After running out of fresh companies ready to float, and struggling to meet privatisation revenue targets, Warsaw is set to rely on sales of government stakes in listed Polish companies to raise funds next year, the treasury minister said on September 2.
The treasury has found the going tough in meeting its privatisation revenue targets for a couple of years, as investors variously worry over the state of the wider economy, asset quality, political interference and incomplete regulation. Warsaw has found itself forced to rely on snap sales of government stakes in blue-chip companies to keep pace.
That mode of operation now appears official. Government officials told media on September 2 that such "share packages" will fuel next year's privatisation revenue target.
Treasury Minister Wlodzimierz Karpinsk outlined that the 2014 target has been lowered to just PLN3.7bn (€869m). This year's target of PLN5bn is half of the figure seen in the previous couple of years, and the government is struggling to hit even that.
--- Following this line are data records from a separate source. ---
-- ==== Sys2Proof/Machine/Operands.lean ====
section
/-! DEFINITION. The operand forms of spec R64: every command of format R reads ARG0 and ARG1 in one of these ways. -/

namespace Sys2Proof.Machine

/-- `sext_32(ARG0)`. -/
def argSigned0 (s : State) : Int := s.arg0.toInt

/-- `sext_32(ARG1)`. -/
def argSigned1 (s : State) : Int := s.arg1.toInt

/-- `zext_32(ARG0)`. -/
def argUnsigned0 (s : State) : Nat := s.arg0.toNat

/-- `ARG0[15:0]`, read as a sample; the upper half is ignored. -/
def argSample0 (s : State) : Sample := s.arg0.extractLsb' 0 16

/-- `ARG1[15:0]`, read as a sample; the upper half is ignored. -/
def argSample1 (s : State) : Sample := s.arg1.extractLsb' 0 16

/-- `enc_32(x)` of an integer result (R6). -/
def enc32 (x : Int) : BitVec 32 := BitVec.ofInt 32 x

/-- `zext_32(n)` of an unsigned result (R6). -/
def zext32 (n : Nat) : BitVec 32 := BitVec.ofNat 32 n

end Sys2Proof.Machine
end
Deputy Treasury Minister Pawel Tamborski offered details of the plan later in the day. "Privatisation revenues in 2014 will come from the sale of share packages owned by the treasury ministry," he said, according to Reuters. "New IPOs seem unlikely, as there are no companies which could be attractive for the market."
The struggle to hit the 2013 target illustrates the point. The treasury ministry has raised just PLN1.89bn thus far. Of that, PLN860m came from the sale of yet another stake in the country's biggest bank, 2% of PKO BP, while 12% of newly consolidated chemicals giant Grupa Azoty sold for PLN630m.
While Warsaw finally got the IPO of real estate holding PHN out of the gate, the sale - twice pulled in 2012 - still fell well short of its ambition. Investors swallowed no more than 25% of the hastily assembled bag of state property to bring in PLN240m. The treasury had earlier hoped to sell a majority stake to a strategic investor alongside the listing.
The statements from the treasury officials suggest however that they're confident of finally pushing through the delayed IPO of giant utility Energa this year. The listing has been delayed throughout 2013, but Tamborski recently claimed the prospectus for the sale - estimated to raise up to PLN2bn - should be filed by mid-September.
However, analysts suggest the company is impossible to value until Warsaw finalises its legislation on support to renewable energy - a project that has been rattling on for some time. Warsaw also hopes to float PKP Cargo, the freight unit of its national rail operator, in 2013.